-- ==== Sys2Proof/Machine/State.lean ====
section
/-! DEFINITION. The machine's state as plain data (R20 to R36), the reasons a step stops, and the
state after reset (R44 to R47, R350). One logical processor executes (`self`); the others stand beside
it with registers and caches of their own; physical memory is shared (R20, R335). -/

namespace Sys2Proof.Machine

/-- Physical memory: the bytes that differ from 0, by strictly rising address (R32; log entry 9). -/
abbrev Memory := List Host.Cell

/-- The eight general registers that the table's encodings name (PRESUMED, log entry 2). -/
structure Gprs where
  rax : Word
  rcx : Word
  rdx : Word
  rbx : Word
  rsp : Word
  rbp : Word
  rsi : Word
  rdi : Word
  deriving DecidableEq, Repr

/-- The PDPTE registers of PAE paging (R25). Number and format PRESUMED: four of 64 bits (log entry 10). -/
structure Pdptrs where
  p0 : Word
  p1 : Word
  p2 : Word
  p3 : Word
  deriving DecidableEq, Repr

/-- The four paging-structure caches (R30). -/
structure Psc where
  pml5e : List PscEntry
  pml4e : List PscEntry
  pdpte : List PscEntry
  pde   : List PscEntry
  deriving DecidableEq, Repr

/-- The two exceptions in scope (R320); a page fault carries what is recorded for its handler (R321). -/
inductive Exception
  | generalProtection
  | pageFault (la : Word) (kind : Kind) (priv : Priv)
  deriving DecidableEq, Repr

/-- What stands at one place of an instruction stream: the bytes of one instruction, or an operation
given by its operand values (D2: "a program is a list of operations"). -/
inductive Work
  | code (bytes : List Byte)
  | op (i : Instr)
  deriving DecidableEq, Repr

/-- One place of an instruction stream, with the privilege it executes at (R331). -/
structure Item where
  priv : Priv
  work : Work
  deriving DecidableEq, Repr

/-- An exception handler: "a handler program supplied as a parameter" (D22), and whether the faulting
instruction is re-executed after it (R321 (c)). -/
structure Handler where
  ops     : List Item
  retries : Bool
  deriving DecidableEq, Repr

/-- What a run shows (R355): the physical accesses, the exceptions, the speculative reads (R75) and
the read side effects (R76); `cpu` is the processor's number. -/
inductive Event
  | access (cpu pa : Nat) (kind : Kind) (bytes : List Byte) (memType : BitVec 3)
  | speculativeRead (cpu pa : Nat)
  | sideEffect (cpu pa : Nat)
  | exception (cpu : Nat) (e : Exception)
  deriving DecidableEq, Repr

/-- A value that memory has had, which a walk may still see (R74, D8), with the linear addresses that have
faulted since: a walk of one of these does not see it any more (R243; log entries 19, 23). -/
structure Past where
  mem    : Memory
  notFor : List Word
  deriving DecidableEq, Repr

/-- A logical processor (R20). -/
structure Processor where
  /-- Its number (the model's own; R335: identifiers are not in the source). -/
  id : Nat
  /-- The general registers. -/
  regs : Gprs
  /-- CR0 (R21). -/
  cr0 : Word
  /-- CR2, the address of the latest page fault (R321; PRESUMED from G10, log entry 11). -/
  cr2 : Word
  /-- CR3 (R23). -/
  cr3 : Word
  /-- CR4 (R22). -/
  cr4 : Word
  /-- IA32_EFER (R24). -/
  efer : Word
  /-- The PDPTE registers (R25). -/
  pdptrs : Pdptrs
  /-- The privilege of the instruction in execution (R331). -/
  mode : Priv
  /-- The TLBs, as one set (R27). -/
  tlb : List TlbEntry
  /-- The paging-structure caches (R30). -/
  psc : Psc
  /-- The values memory has had since this processor's last serializing instruction, newest first:
  what a walk may still see of them (R74, D8). -/
  window : List Past
  /-- Stopped by `HLT` (R336). -/
  halted : Bool
  /-- The latest exception, as recorded for its handler (R321). -/
  exception : Option Exception
  /-- The instruction stream still to run (D2). -/
  program : List Item
  /-- The handler of #PF, vector 14 (R320), if one is supplied (D22). -/
  pfHandler : Option Handler
  /-- The handler of #GP, vector 13 (R320), if one is supplied (D22). -/
  gpHandler : Option Handler
  deriving DecidableEq, Repr

/-- The state of the machine. -/
structure State where
  /-- The parameters of the implementation (R3); no step changes them. -/
  cfg : Params
  /-- The logical processor that executes. -/
  self : Processor
  /-- The other logical processors (R335). -/
  others : List Processor
  /-- Physical memory, shared by all (R32). -/
  mem : Memory
  /-- The model's own counter: how many free values have been drawn (log entry 5). -/
  draws : Nat
  /-- What the run has shown, newest first (R355). -/
  trace : List Event
  deriving DecidableEq, Repr

/-- Why the machine stops with a fault: never. The spec names no such stop: its two exceptions are taken and
end in a next state (R320, R321), and physical memory is flat, with no address reserved (R81, D7). -/
inductive Fault
  deriving DecidableEq, Repr

/-- Why a step has no meaning for what it was given. -/
inductive Refusal
  /-- An instruction that the model does not reach yet. Safe: nothing is claimed of it. -/
  | notModelled (mnemonic : String)
  /-- Raised by the fetch, for bytes that are no instruction of the table (R309). Safe. -/
  | undecodable (e : DecodeError)
  /-- Raised by `INVPCID` with a type above 3 (R108: "A model refuses such an operation"). Safe. -/
  | invpcidTypeNotDefined (type : Word)
  /-- Raised by `MOV r, CRn` for a register that the spec does not name (R21 to R23, R321). Safe. -/
  | noSuchControlRegister (n : BitVec 3)
  /-- Raised by a task switch in IA-32e mode (R238: "Task switches do not occur in IA-32e mode"). Safe. -/
  | taskSwitchInIa32eMode
  deriving DecidableEq, Repr

/-- Empty paging-structure caches (R44). -/
def Psc.empty : Psc := { pml5e := [], pml4e := [], pdpte := [], pde := [] }

/-- The general registers after reset. DESIGN CHOICE: 0 (log entry 2). -/
def Gprs.reset : Gprs :=
  { rax := 0, rcx := 0, rdx := 0, rbx := 0, rsp := 0, rbp := 0, rsi := 0, rdi := 0 }

/-- The parameters of the machine that resets. DESIGN CHOICE (log entry 6). -/
def Params.reset : Params :=
  { pcidSupported := true, hlatSupported := false, maxPhyAddr := 52, readSideEffects := [] }

/-- A logical processor after reset (R44, R45, R47): paging and PCIDs off, every cache empty.
PRESUMED from G12: the other bits of CR0 (log entry 7). -/
def Processor.reset : Processor :=
  { id := 0, regs := Gprs.reset, cr0 := 0x60000010, cr2 := 0, cr3 := 0, cr4 := 0, efer := 0,
    pdptrs := { p0 := 0, p1 := 0, p2 := 0, p3 := 0 }, mode := .supervisor, tlb := [],
    psc := Psc.empty, window := [], halted := false, exception := none, program := [],
    pfHandler := none, gpHandler := none }

/-- The machine right after reset (R44 to R47, R350): one logical processor, memory with nothing
listed, no program (log entries 4, 6, 7, 9). -/
def State.reset : State :=
  { cfg := Params.reset, self := Processor.reset, others := [], mem := [], draws := 0, trace := [] }

end Sys2Proof.Machine
end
——————
In the entries above, find the line holding "(PRESUMED, log entry 2). -/" and the line holding "sideEffect (cpu pa : Nat)"; print both of them and every line between, exactly, and nothing else.

Exercise answer:
/-- The eight general registers that the table's encodings name (PRESUMED, log entry 2). -/
structure Gprs where
  rax : Word
  rcx : Word
  rdx : Word
  rbx : Word
  rsp : Word
  rbp : Word
  rsi : Word
  rdi : Word
  deriving DecidableEq, Repr

/-- The PDPTE registers of PAE paging (R25). Number and format PRESUMED: four of 64 bits (log entry 10). -/
structure Pdptrs where
  p0 : Word
  p1 : Word
  p2 : Word
  p3 : Word
  deriving DecidableEq, Repr

/-- The four paging-structure caches (R30). -/
structure Psc where
  pml5e : List PscEntry
  pml4e : List PscEntry
  pdpte : List PscEntry
  pde   : List PscEntry
  deriving DecidableEq, Repr

/-- The two exceptions in scope (R320); a page fault carries what is recorded for its handler (R321). -/
inductive Exception
  | generalProtection
  | pageFault (la : Word) (kind : Kind) (priv : Priv)
  deriving DecidableEq, Repr

/-- What stands at one place of an instruction stream: the bytes of one instruction, or an operation
given by its operand values (D2: "a program is a list of operations"). -/
inductive Work
  | code (bytes : List Byte)
  | op (i : Instr)
  deriving DecidableEq, Repr

/-- One place of an instruction stream, with the privilege it executes at (R331). -/
structure Item where
  priv : Priv
  work : Work
  deriving DecidableEq, Repr

/-- An exception handler: "a handler program supplied as a parameter" (D22), and whether the faulting
instruction is re-executed after it (R321 (c)). -/
structure Handler where
  ops     : List Item
  retries : Bool
  deriving DecidableEq, Repr

/-- What a run shows (R355): the physical accesses, the exceptions, the speculative reads (R75) and
the read side effects (R76); `cpu` is the processor's number. -/
inductive Event
  | access (cpu pa : Nat) (kind : Kind) (bytes : List Byte) (memType : BitVec 3)
  | speculativeRead (cpu pa : Nat)
  | sideEffect (cpu pa : Nat)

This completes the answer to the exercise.